# Quotienting

A term from logic for a type of abstraction which takes a class of objects according to some set of rules, providing new identities for objects that are identical*according to those rules*. This can also be restated to say that it takes one domain and an equivalence relation over it and produces a new domain from the collections of objects unified by the relation.

For example, if you want to describe the Rational numbers while knowing only the Integers, you can take:

"All answers to the equation `a * x = b`

for any Integers `a` and `b`."

as describing *quotients* of Integers. This is, in fact, the origin of the term. The Rationals then are described as a domain of new (derived) objects, each of which is the set of equations which describe some equivalent or isomorphic concept. Specifically, the object we call "5/3" is an equivalence class of equations such as `x * 3 = 5`

, `x * 6 = 10`

, and so forth. So the quotienting is happening on pairs of Integers with this
equation, `(3,5)`

, `(6,10)`

, `(21,35)`

, etc. Note that "5/3" as an object is an *abstraction*, and it is not universal that a quotienting suggests an immediate *implementation* as this one's name suggests a pair of Integers. A name like that for rationals is possible because there is a uniform concept of *normalization*: a single simplest representations with all other representations inductively derivable from it.

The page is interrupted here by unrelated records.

-- ==== Sys2Proof/Machine/Loans.lean ====
section
/-! DEFINITION. The borrowed tier (09 R252 to R255; 15 R393, R400): loans on both sides, a lender's agent, and the borrowed
accesses of a borrower. -/

namespace Sys2Proof.Machine

/-! ### The lender's units (R252) -/

/-- Bit 2 may be granted on this module: the far tier is there and permitted (R7, R8). -/
def farGranted (s : State) : Bool := bit (grantedWord s 4) 2

/-- Units a LENT partition offers of a tier: 29 of the near space, and the trained far capacity, each link's from 4,096 × its number. -/
def unitsOf (s : State) (p tier : Nat) : List Nat :=
  if tier = 1 then List.range 29
  else if tier = 2 ∧ farGranted s then
    (List.range 4).flatMap (fun l =>
      let k := (part s p).cxl.getD l {}
      if k.trained && !k.failed then (List.range k.capacityGiB).map (fun g => 4096 * l + g) else [])
  else []

def freeLent (s : State) (p tier : Nat) : List Nat :=
  (unitsOf s p tier).filter (fun u => !(part s p).lent.any (fun l => l.tier == tier && l.units.contains u))

/-- Memory key of byte `off` of unit `u`. -/
def lentKey (tier u off : Nat) : Nat :=
  if tier = 1 then
    let m := nearMap [0, 1, 2, 3, 4, 5, 6, 7] (u * gib + off)
    nearKey m.1 m.2
  else
    farKey (u / 4096) (u % 4096 * gib + off)

def lentByte (q : Part) (l : Lent) (off : Nat) : Byte :=
  let u := l.units.getD (off / gib) 0
  let k := lentKey l.tier u (off % gib)
  if l.tier = 1 then q.nearMem.read k else q.farMem.read k

def putLent (l : Lent) : Nat → List Byte → Part → Part
  | _, [], q => q
  | off, b :: bs, q =>
    let k := lentKey l.tier (l.units.getD (off / gib) 0) (off % gib)
    putLent l (off + 1) bs (if l.tier = 1 then { q with nearMem := q.nearMem.write k b } else { q with farMem := q.farMem.write k b })

/-- A line of the range that reads as uncorrectable (R248, R251). -/
def lentBad (q : Part) (l : Lent) (off lines : Nat) : Bool :=
  (List.range lines).any (fun i =>
    let o := off + 64 * i
    let k := lentKey l.tier (l.units.getD (o / gib) 0) (o % gib)
    if l.tier = 1 then (q.near.getD (k / 2 ^ 32) {}).bad.contains (k % 2 ^ 32 / 64 * 64)
    else (q.cxl.getD (k / 2 ^ 42) {}).bad.contains (k % 2 ^ 42 / 64 * 64))

def clearLentBad (l : Lent) (off lines : Nat) (q : Part) : Part :=
  (List.range lines).foldl (fun q i =>
    let o := off + 64 * i
    let k := lentKey l.tier (l.units.getD (o / gib) 0) (o % gib)
    if l.tier = 1 then
      { q with near := modAt {} q.near (k / 2 ^ 32) (fun d => { d with bad := d.bad.filter (· != k % 2 ^ 32 / 64 * 64) }) }
    else
      { q with cxl := modAt {} q.cxl (k / 2 ^ 42) (fun d => { d with bad := d.bad.filter (· != k % 2 ^ 42 / 64 * 64) }) }) q

/-- Zero the units of a loan. -/
def wipeLent (l : Lent) (q : Part) : Part :=
  let zero := fun (m : Memory) => l.units.foldl (fun m u =>
    if l.tier = 1 then
      m.filter (fun kv => !((List.range 8).any (fun d => kv.1 / 2 ^ 32 == d &&
        ((kv.1 % 2 ^ 32 / 4096) * 8 + d) * 4096 / gib == u)))
    else m.filter (fun kv => !(kv.1 / 2 ^ 42 == u / 4096 && kv.1 % 2 ^ 42 / gib == u % 4096))) m
  if l.tier = 1 then { q with nearMem := zero q.nearMem } else { q with farMem := zero q.farMem }

/-- A loan ends at the lender: its units are wiped and return; an UNLEND whose loans have all ended goes on to its wipe. -/
def dropLent (p loanId borrower : Nat) (s : State) : State :=
  match (part s p).lent.find? (fun l => l.loanId == loanId && l.borrower == borrower) with
  | none => s
  | some l =>
    let s := modPart p (fun q => wipeLent l { q with lent := q.lent.filter (fun x => x != l) }) s
    match (part s p).seq with
    | some x => if x.kind = .unlend ∧ (part s p).lent.isEmpty ∧ partState s p = Pst.lent then
        setPartState p Pst.wiping (seqCause x) s else s
    | none => s

/-! ### Asking for and giving loans (R253, R400) -/

/-- Module `a` is a torus neighbour of the partition: the peer of one of its links 0 to 3, which is UP (R252, R383). -/
def isNeighbour (s : State) (p a : Nat) : Bool :=
  (List.range 4).any (fun l => (getLink s p l).state == 3 && (getLink s p l).peer == some a)

/-- Fields of a BORROW; a grace of 0 takes the default of 1,000 ms (assumption 24). -/
def borrowStatus (s : State) (p : Nat) (t : Target) (lender lenderTier units graceMs : Nat) : Nat :=
  if !bit (presentWord s) 3 then St.featureAbsent
  else if 5 < p ∨ !noContext t ∨ !addrOk lender ∨ !(lenderTier = 1 ∨ lenderTier = 2) ∨ units = 0 ∨ 4096 < units ∨
      !(graceMs = 0 ∨ (10 ≤ graceMs ∧ graceMs ≤ 60000)) then St.invalidField
  else if !(partState s p = Pst.ready ∨ partState s p = Pst.running) then St.notReady
  else if !isNeighbour s p lender then Src.linkLost
  else if ((part s p).loans.findIdx? (fun l => l.state == 0 || l.state == 4)).isNone then St.residencyFull
  else St.ok

def execBorrow (h : Hdr) (t : Target) (lender lenderTier units graceMs : Nat) (s : State) : Out :=
  let ins := Instr.borrow h t lender lenderTier units graceMs
  let i : ReqInfo := { code := Op.borrow, roles := rolesT, partition := t.partition, payload := 24 }
  let p := t.partition
  guarded 3 i h ins s <| deferredReq i h ins (fun _ s => borrowStatus s p t lender lenderTier units graceMs)
    (fun r x s =>
      let n := ((part s p).loans.findIdx? (fun l => l.state == 0 || l.state == 4)).getD 0
      let grace := if graceMs = 0 then 1000 else graceMs
      let s := modPart p (fun q => { q with loans := modAt {} q.loans n (fun _ =>
        { state := 1, lenderTier := lenderTier, units := units, lender := lender, graceMs := grace, keyId := x.keyId, req := some r }) }) s
      sendPacket p none { mgmt s p lender mgLoanRequest with data := layout [(2, units), (1, lenderTier), (1, 0), (4, grace), (8, 0)] } s) s

/-- Some region of some context lies on the loan's units (R254). -/
def loanUsed (q : Part) (i : Nat) : Bool :=
  q.regions.any (fun kv => kv.2.tier == 3 && (match q.cps.find kv.2.context with
    | some x => (gibsOf kv.2.base kv.2.length).any (fun g => match x.borrowed.find g with | some e => e.1 == i | none => false)
    | none => false)) ||
  q.moves.any (fun m => m.dstTier == 3 && (match q.cps.find m.context, q.regions.find m.region with
    | some x, some r => (gibsOf m.dstBase r.length).any (fun g => match x.borrowed.find g with | some e => e.1 == i | none => false)
    | _, _ => false))

/-- Loan of this identifier that the session's key asked for; others are another's (R420). -/
def loanOf (q : Part) (loanId : Nat) : Option Nat :=
  (List.range 16).find? (fun i => let l := q.loans.getD i {}; (l.state == 2 || l.state == 3) && l.loanId == loanId)

def execReturnLoan (h : Hdr) (t : Target) (loanId : Nat) (s : State) : Out :=
  let ins := Instr.returnLoan h t loanId
  let i : ReqInfo := { code := Op.returnLoan, roles := rolesT, partition := t.partition, payload := 16 }
  let p := t.partition
  guarded 3 i h ins s <| deferredReq i h ins (fun x s =>
      if !bit (presentWord s) 3 then St.featureAbsent
      else if 5 < p ∨ !noContext t then St.invalidField
      else match loanOf (part s p) loanId with
      | none => St.invalidField
      | some i =>
        if ((part s p).loans.getD i {}).keyId ≠ x.keyId then St.accessDenied
        else if loanUsed (part s p) i ∨ ((part s p).loans.getD i {}).req.isSome then St.moveBusy
        else St.ok)
    (fun r _ s =>
      match loanOf (part s p) loanId with
      | none => s
      | some i =>
        let l := (part s p).loans.getD i {}
        let s := modPart p (fun q => { q with loans := modAt {} q.loans i (fun l => { l with req := some r }) }) s
        sendPacket p none { mgmt s p l.lender mgLoanReturn with p := loanId } s) s

/-- LOAN_REQUEST at a lender: granted where the partition is LENT, the requester is a torus neighbour and the units are free
(R252; assumption 24). -/
def execLoanRequest (p l b : Nat) (s : State) : Out := .next <|
  match headFor s p l b (fun x => x.type == tyMgmt && x.op == mgLoanRequest) with
  | none => s
  | some x =>
    let s := popPacket p l b s
    let units := leNat (x.data.take 2)
    let tier := leNat ((x.data.drop 2).take 1)
    let grace := leNat ((x.data.drop 4).take 4)
    let free := freeLent s p tier
    let refuse := fun (st : Nat) => sendPacket p none { mgmt s p x.src mgLoanRefuse with status := st } s
    if partState s p ≠ Pst.lent ∨ (part s p).seq.isSome then refuse St.notReady
    else if !isNeighbour s p x.src then refuse Src.linkLost
    else if units = 0 ∨ !(tier = 1 ∨ tier = 2) ∨ grace < 10 ∨ 60000 < grace then refuse St.invalidField
    else if free.length < units then refuse Src.noHome
    else
      let id := (part s p).nextLoan
      let s := modPart p (fun q => { q with
        nextLoan := (id + 1) % 2 ^ 32,
        lent := q.lent ++ [{ loanId := id, borrower := x.src, tier := tier, units := free.take units, graceMs := grace, state := 1 }] }) s
      sendPacket p none { mgmt s p x.src mgLoanGrant with p := id } s

/-- The oldest request to a lender that has no reply. -/
def askedOf (s : State) (p lender : Nat) : Option Nat :=
  let idx := (List.range 16).filter (fun i => let l := (part s p).loans.getD i {}; l.state == 1 && l.lender == lender)
  idx.foldl (fun m i => match m with
    | none => some i
    | some j => if ((part s p).loans.getD i {}).req.getD 0 < ((part s p).loans.getD j {}).req.getD 0 then some i else some j) none

def execLoanGrant (p l b : Nat) (s : State) : Out := .next <|
  match headFor s p l b (fun x => x.type == tyMgmt && x.op == mgLoanGrant) with
  | none => s
  | some x =>
    let s := popPacket p l b s
    match askedOf s p x.src with
    | none => s
    | some i =>
      let r := ((part s p).loans.getD i {}).req
      let s := modPart p (fun q => { q with loans := modAt {} q.loans i (fun l => { l with state := 2, loanId := x.p, req := none }) }) s
      completeOpt r St.ok (layout [(1, i), (3, 0), (4, x.p)]) s

def execLoanRefuse (p l b : Nat) (s : State) : Out := .next <|
  match headFor s p l b (fun x => x.type == tyMgmt && x.op == mgLoanRefuse) with
  | none => s
  | some x =>
    let s := popPacket p l b s
    match askedOf s p x.src with
    | none => s
    | some i =>
      let r := ((part s p).loans.getD i {}).req
      completeOpt r St.loanRefused [] (modPart p (fun q => { q with loans := modAt {} q.loans i (fun _ => {}) }) s)

/-! ### Loans end (R255) -/

/-- Contexts of partition `p` with a GiB on loan `i`. -/
def loanContexts (q : Part) (i : Nat) : List Nat :=
  (q.cps.filter (fun kv => kv.2.borrowed.any (fun e => e.2.1 == i))).map (·.1)

/-- A reclaim notice at the borrower: RECLAIMING, the deadline, and an event to each affected session. -/
def execReclaim (p l b : Nat) (s : State) : Out := .next <|
  match headFor s p l b (fun x => x.type == tyMgmt && x.op == mgReclaim) with
  | none => s
  | some x =>
    let s := popPacket p l b s
    match loanIndex (part s p) x.src x.p with
    | none => s
    | some i =>
      let grace := ((part s p).loans.getD i {}).graceMs
      if ((part s p).loans.getD i {}).state ≠ 2 then s
      else
        let dl := s.rackTime + grace * msCycles
        let s := modPart p (fun q => { q with loans := modAt {} q.loans i (fun l => { l with
          state := 3, noticeTime := s.rackTime, deadline := dl }) }) s
        forAll (loanContexts (part s p) i) (fun c t =>
          broadcast Ev.loanReclaim (layout [(1, p), (1, 0), (2, c), (4, x.p), (8, dl)]) (ofContext t c) t) s

/-- LOAN_RETURN at the lender: the loan ends and is reported ended. -/
def execLoanReturn (p l b : Nat) (s : State) : Out := .next <|
  match headFor s p l b (fun x => x.type == tyMgmt && x.op == mgLoanReturn) with
  | none => s
  | some x =>
    let s := popPacket p l b s
    if (part s p).lent.any (fun e => e.loanId == x.p && e.borrower == x.src && e.state != 3) then
      sendPacket p none { mgmt s p x.src mgLoanEnd with p := x.p } (dropLent p x.p x.src s)
    else s

/-- LOAN_END at the borrower: a RETURN completes; a loan that ended otherwise is lost as at its deadline. -/
def execLoanEnd (p l b : Nat) (s : State) : Out := .next <|
  match headFor s p l b (fun x => x.type == tyMgmt && x.op == mgLoanEnd) with
  | none => s
  | some x =>
    let s := popPacket p l b s
    match loanIndex (part s p) x.src x.p with
    | none => s
    | some i =>
      let r := ((part s p).loans.getD i {}).req
      completeOpt r St.ok [] (loseLoan p i Src.loanRevoked s)

/-- Both sides of a loan whose deadline has passed end it (R255). -/
def deadlineIn (p : Nat) (s : State) : State :=
  let due := (List.range 16).filter (fun i => let l := (part s p).loans.getD i {}; l.state == 3 && decide (l.deadline ≤ s.rackTime))
  let s := forAll due (fun i t =>
    completeOpt ((part t p).loans.getD i {}).req Src.loanRevoked [] (loseLoan p i Src.loanRevoked t)) s
  forAll ((part s p).lent.filter (fun l => l.state == 2 && decide (l.deadline ≤ s.rackTime)))
    (fun l t => sendPacket p none { mgmt t p l.borrower mgLoanEnd with p := l.loanId } (dropLent p l.loanId l.borrower t)) s

def execLoanDeadline (s : State) : Out := .next <|
  if running s then forAll (List.range 6) deadlineIn s else s

/-- Loans whose link was lost 100 ms ago are wiped at the lender (R255). -/
def execLenderWipe (s : State) : Out := .next <|
  if running s then
    forAll (List.range 6) (fun p t =>
      forAll ((part t p).lent.filter (fun l => l.state == 3 && decide (l.wipeAt ≤ t.rackTime)))
        (fun l u => dropLent p l.loanId l.borrower u) t) s
  else s

/-! ### The lender's agent (R254, R393) -/

/-- The loan a borrowed-tier packet names. -/
def lentOf (s : State) (p : Nat) (x : Packet) : Option Lent :=
  (part s p).lent.find? (fun l => l.loanId == x.p && l.borrower == x.src && l.state != 3)

def t3Resp (s : State) (p : Nat) (x : Packet) (status addr lines : Nat) (data : List Byte) (last : Bool) : Packet :=
  { emptyPacket with type := tyT3Resp, cls := 2, dst := x.src, src := ownAddr s p, status := status, addr := addr, p := x.p,
                     exp := lines, data := data, last := last }

/-- Status of an access to `lines` lines at the packet's offset. -/
def lentStatus (s : State) (p : Nat) (x : Packet) (lines : Nat) (write : Bool) : Nat :=
  match lentOf s p x with
  | none => Src.loanRevoked
  | some l =>
    if x.addr % 64 ≠ 0 ∨ lines = 0 ∨ l.units.length * gib < x.addr + 64 * lines then Src.noHome
    else if !write ∧ lentBad (part s p) l x.addr lines then Src.tierUncorrectable
    else St.ok

/-- An uncorrectable line read for a borrower is raised without a context (R487, R488). -/
def lentFault (p st : Nat) (x : Packet) (s : State) : State :=
  if st = Src.tierUncorrectable then
    raise { source := st, collector := p, die := dieMd p, master := masterMd 6, part := some p, req := .fabric x.addr,
            access := 1, address := x.addr } s
  else s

This is generally part of the mathematical tradition of forming inductive definitions from primitive axioms to describe higher-level concepts, but **the point with Tunes is that we don't care which parts are core (primitive) and which are derived**: we want to be able to implement some concepts and translate back and forth across an isomorphism as we need to. We deliberately do

*not*want to care about implementation decisions after they are made.

- A formal but concise and informative overview from the NuPrl paper Formalizing Automata Theory I: Finite Automata (.ps). See also Quotient Types in Nuprl.
- A formal paper on quotient algebras of term-manipulation systems.
- A description of quotient structures in Coq.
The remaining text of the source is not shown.